Bias, Risks, and Limitations
Falcon-7B-Instruct is mostly trained on English data, and will not generalize appropriately to other languages. Furthermore, as it is trained on a large-scale corpora representative of the web, it will carry the stereotypes and biases commonly encountered online.
Recommendations
We recommend users of Falcon-7B-Instruct to develop guardrails and to take appropriate precautions for any production use.
How to Get Started with the Model
from transformers import AutoTokenizer, AutoModelForCausalLM
import transformers
import torch
model = "tiiuae/falcon-7b-instruct"
tokenizer = AutoTokenizer.from_pretrained(model)
pipeline = transformers.pipeline(
"text-generation",
model=model,
tokenizer=tokenizer,
torch_dtype=torch.bfloat16,
trust_remote_code=True,
device_map="auto",
)
sequences = pipeline(
"Girafatron is obsessed with giraffes, the most glorious animal on the face of this Earth. Giraftron believes all other animals are irrelevant when compared to the glorious majesty of the giraffe.\nDaniel: Hello, Girafatron!\nGirafatron:",
max_length=200,
do_sample=True,
top_k=10,
num_return_sequences=1,
eos_token_id=tokenizer.eos_token_id,
)
for seq in sequences:
print(f"Result: {seq['generated_text']}")
Training Details
Training Data
Falcon-7B-Instruct was finetuned on a 250M tokens mixture of instruct/chat datasets.
Data source | Fraction | Tokens | Description |
---|---|---|---|
Bai ze | 65% | 164M | chat |
GPT4All | 25% | 62M | instruct |
GPTeacher | 5% | 11M | instruct |
RefinedWeb-English | 5% | 13M | massive web crawl |
The data was tokenized with the Falcon-7B/40B tokenizer.
Evaluation
Paper coming soon.
See the OpenLLM Leaderboard for early results.
Note that this model variant is not optimized for NLP benchmarks.
Technical Specifications
For more information about pretraining, see Falcon-7B.
Model Architecture and Objective
Falcon-7B is a causal decoder-only model trained on a causal language modeling task (i.e., predict the next token).
The architecture is broadly adapted from the GPT-3 paper (Brown et al., 2020), with the following differences:
- Positionnal embeddings: rotary (Su et al., 2021);
- Attention: multiquery (Shazeer et al., 2019) and FlashAttention (Dao et al., 2022);
- Decoder-block: parallel attention/MLP with a single layer norm.
Hyperparameter | Value | Comment |
---|---|---|
Layers | 32 | |
d_model |
4544 | Increased to compensate for multiquery |
head_dim |
64 | Reduced to optimise for FlashAttention |
Vocabulary | 65024 | |
Sequence length | 2048 |
Compute Infrastructure
Hardware
Falcon-7B-Instruct was trained on AWS SageMaker, on 32 A100 40GB GPUs in P4d instances.
Software
Falcon-7B-Instruct was trained a custom distributed training codebase, Gigatron.
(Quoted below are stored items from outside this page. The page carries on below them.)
/-- No request of a partition is in flight (R391): none over the fabric, and none to its own homes. -/
def partDrained (s : State) (p : Nat) : Bool :=
  (s.sent.all fun x => x.part ≠ p) && (s.loads.all fun l => l.part ≠ p || l.got.isSome) && (s.wbs.all fun w => keyPart w.key ≠ p)
    && s.stores.all fun t => keyPart t.addr ≠ p || t.performed.isSome || t.lost || t.dark.isSome || t.peer.isSome

/-- TABLE_SWITCH: no request of the partition is in flight any more (R391). -/
def execTableSwitch (part table : Nat) (s : State) : Out :=
  if table < 2 && (tableOf s part table).pending.isSome && partDrained s part then .next (switchTable s part table)
  else .fault .notDue

/-- FORCED_TABLE_SWITCH (R392). -/
def execForcedTableSwitch (part table : Nat) (s : State) : Out :=
  if table < 2 && forcedSwitch s part (tableOf s part table) then
    let s := switchTable s part table
    .next (logEvent s part 0x0C 255 255 (BitVec.ofNat 64 table) ((tableOf s part table).ver.setWidth 64))
  else .fault .notDue

/-- MISROUTED: a request to another module under old versions was answered "misrouted"; it is issued again (R392). -/
def execMisrouted (part : Nat) (s : State) : Out :=
  match s.sent.find? fun x => x.part = part && x.module ≠ s.hub.number && !routed s x with
  | none => .fault .notDue
  | some x => .next (misroute s x)

/-! ## Lease hold (R370) -/

/-- A die's caches drop every copy under a lease; bytes of stores that no home has performed stay (R370, R387). -/
def dropDieCopies (s : State) (d : Nat) : State :=
  { s with copies := s.copies.map fun e =>
      if e.1 = l2Holder d || (e.1 < 288 && coreDie e.1 = d) then
        (e.1, e.2.map fun c => (c.1, { c.2 with bytes := [], expiry := some 0 }))
      else e }

/-- LEASE_HOLD: the die's copy of the time differs by more than 2 ticks, or an update was missed, and the copy then differs by any
amount (R370). -/
def execLeaseHold (die diff : Nat) (s : State) : Out :=
  if die < 8 && !(getDie s die).hold && (getDie s die).status = .up then
    .next (logEvent (dropDieCopies (modDie s die fun d => { d with hold := true, holdAt := hubGtc s }) die) (diePart s die) 7 die 255 1
      (BitVec.ofNat 64 diff))
  else .fault .notDue

/-- LEASE_HOLD_END: the die's copy is resynchronised, within 1 ms (R370, R396). -/
def execLeaseHoldEnd (die diff : Nat) (s : State) : Out :=
  if die < 8 && (getDie s die).hold && hubGtc s ≤ (getDie s die).holdAt + 1000000 then
    .next (logEvent (modDie s die fun d => { d with hold := false }) (diePart s die) 7 die 255 0 (BitVec.ofNat 64 diff))
  else .fault .notDue

/-! ## Die resets (R386 to R390, R394) -/

/-- Blocks on their cores with a member that passes a test are lost (R360, R374, R387). -/
def loseBlocks (s : State) (on : Nat → Bool) (str : Nat) : State :=
  (s.blocks.filter fun e => e.2.here && e.2.cores.any on).foldl (fun s e =>
    if (getBlock s e.1).here then loseBlock s e.1 (e.2.cores.findIdx on) str false 0 0 else s) s

/-- The lines whose home is on a die, among those that a home keeps something for. -/
def homedLines (s : State) (d : Nat) : List Nat := (s.homes.map (·.1)).filter fun l => homeDie s (128 * l) = d

/-- The lock of a line is released: its holder aborts with cause 7 and detail 0x3F (R369, R387). A commit past its decision becomes
visible at its time, as it would have. -/
def settleHome (s : State) (l : Nat) : State :=
  match (getHome s l).lock with
  | none => s
  | some (uid, lane) =>
    match slotOfUid s uid with
    | some g => abortIrr s g lane 7 0x3F
    | none => unlock s (uid, lane) [l]

/-- The dirty darkroom lines of a die are lost; what a write-back that has left the die carries still merges (R191, R372, R387). -/
def loseDieDark (s : State) (d : Nat) : State :=
  let m := mapGet [] s.dark d
  let n := (m.filter fun e => !e.2.dirty.isEmpty).length
  let s := m.foldl (fun s e => loseDark s d e.1 []) { s with dark := mapDel s.dark d }
  if n = 0 then s else logEvent s (diePart s d) 0x11 d 255 (BitVec.ofNat 64 n) 0

/-- The commands that a die's front end had begun complete with status 10 (R390); a merge that waits for its partner is given up, and a
change that is being made is not (R394). -/
def abandonCommands (s : State) (d : Nat) : State :=
  (s.parts.flatMap fun e => e.2.queues.filter fun q => q.2.die = d).foldl (fun s q =>
    (getQueue s q.1).busy.foldl (fun s x =>
      if x.2 = .merge && (getPart s q.1.part).making.isSome then s
      else
        let s := match x.2 with
          | .merge => modPart s q.1.part fun p => { p with change := none }
          | _ => s
        giveUp s q.1 x.1 x.2 10 d) s) s

/-- What a die has sent is performed at its targets, and the answers come late: its groups' loads give their values to none, and its
sequence numbers start again (R382, R388). -/
def forgetSent (s : State) (d : Nat) : State :=
  { s with
    loads := s.loads.map fun l => if groupDie l.g = d then { l with dead := true } else l
    seqs := s.seqs.filter fun e => e.1 / 4096 ≠ d }

/-- A die resets (R387). -/
def resetDie (s : State) (d : Nat) : State :=
  let s := loseBlocks (forgetSent s d) (fun c => coreDie c = d) 8
  let s := (homedLines s d).foldl settleHome s
  let s := { s with cores := s.cores.map fun e => if coreDie e.1 = d then (e.1, { e.2 with hints := [] }) else e }
  let s := abandonCommands (loseDieDark (dropDieCopies s d) d) d
  let s := modDie { s with cyc := mapSet s.cyc d 0 } d fun x =>
    { x with status := .resetting, life := x.life + 1, resetAt := some (hubGtc s), hold := false, bite := none, refusing := none,
             dogAt := hubGtc s }
  logEvent s (diePart s d) 0x0B d 255 (BitVec.ofNat 64 d) ((getDie s d).life.setWidth 64)

/-- DIE_RESET. -/
def execDieReset (die : Nat) (s : State) : Out :=
  if die < 8 && (getDie s die).status = .up then .next (resetDie s die) else .fault .notDue

/-- DIE_RESTART: the die is back within 50 ms; requests to its homes and its queues go on (R387, R390). -/
def execDieRestart (die : Nat) (s : State) : Out :=
  match (getDie s die).resetAt with
  | some t =>
    if (getDie s die).status = .resetting && hubGtc s ≤ t + 50000000 then
      .next (modDie s die fun d => { d with status := .up })
    else .fault .notDue
  | none => .fault .notDue

/-- A change that is being made by partitions of a die will complete with status 10 (R394). -/
def failChanges (s : State) (d : Nat) : State :=
  { s with parts := s.parts.map fun e =>
      (e.1, if (maskDies e.2.mask).contains d then { e.2 with making := e.2.making.map fun m => { m with failed := some d } } else e.2) }

/-- DIE_FAILED: a die not back within 50 ms (R387). -/
def execDieFailed (die : Nat) (s : State) : Out :=
  match (getDie s die).resetAt with
  | some t =>
    if (getDie s die).status = .resetting && t + 50000000 < hubGtc s then
      .next (failChanges (modDie s die fun d => { d with status := .failed }) die)
    else .fault .notDue
  | none => .fault .notDue

/-- WATCHDOG_EXPIRY: a watchdog that its firmware has not restarted for 10 ms restarts the firmware from ROM on its core; a second
expiry within 1 s resets the die (R397). -/
def execWatchdogExpiry (die : Nat) (s : State) : Out :=
  let d := getDie s die
  let again : Bool := match d.bite with | some t => hubGtc s < t + 10 ^ 9 | none => false
  if die < 8 && d.status = .up && d.dogAt + 10000000 ≤ hubGtc s then
    .next (if again then resetDie s die
      else logEvent (modDie s die fun x => { x with bite := some (hubGtc s), dogAt := hubGtc s }) (diePart s die) 0x0F die 255
        (BitVec.ofNat 64 die) 0xFF)
  else .fault .notDue

end Sys2Proof.Machine
end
It uses a 3D parallelism approach combined with ZeRO and high-performance Triton kernels (FlashAttention, etc.)
Citation
Paper coming soon π. In the meanwhile, you can use the following information to cite:
@article{falcon40b,
title={{Falcon-40B}: an open large language model with state-of-the-art performance},
author={Almazrouei, Ebtesam and Alobeidli, Hamza and Alshamsi, Abdulaziz and Cappelli, Alessandro and Cojocaru, Ruxandra and Debbah, Merouane and Goffinet, Etienne and Heslow, Daniel and Launay, Julien and Malartic, Quentin and Noune, Badreddine and Pannier, Baptiste and Penedo, Guilherme},
year={2023}
}
To learn more about the pretraining dataset, see the π RefinedWeb paper.
@article{refinedweb,
title={The {R}efined{W}eb dataset for {F}alcon {LLM}: outperforming curated corpora with web data, and web data only},
author={Guilherme Penedo and Quentin Malartic and Daniel Hesslow and Ruxandra Cojocaru and Alessandro Cappelli and Hamza Alobeidli and Baptiste Pannier and Ebtesam Almazrouei and Julien Launay},
journal={arXiv preprint arXiv:2306.01116},
eprint={2306.01116},
eprinttype = {arXiv},
url={https://arxiv.org/abs/2306.01116},
year={2023}
}
License
Falcon-7B-Instruct is made available under the Apache 2.0 license.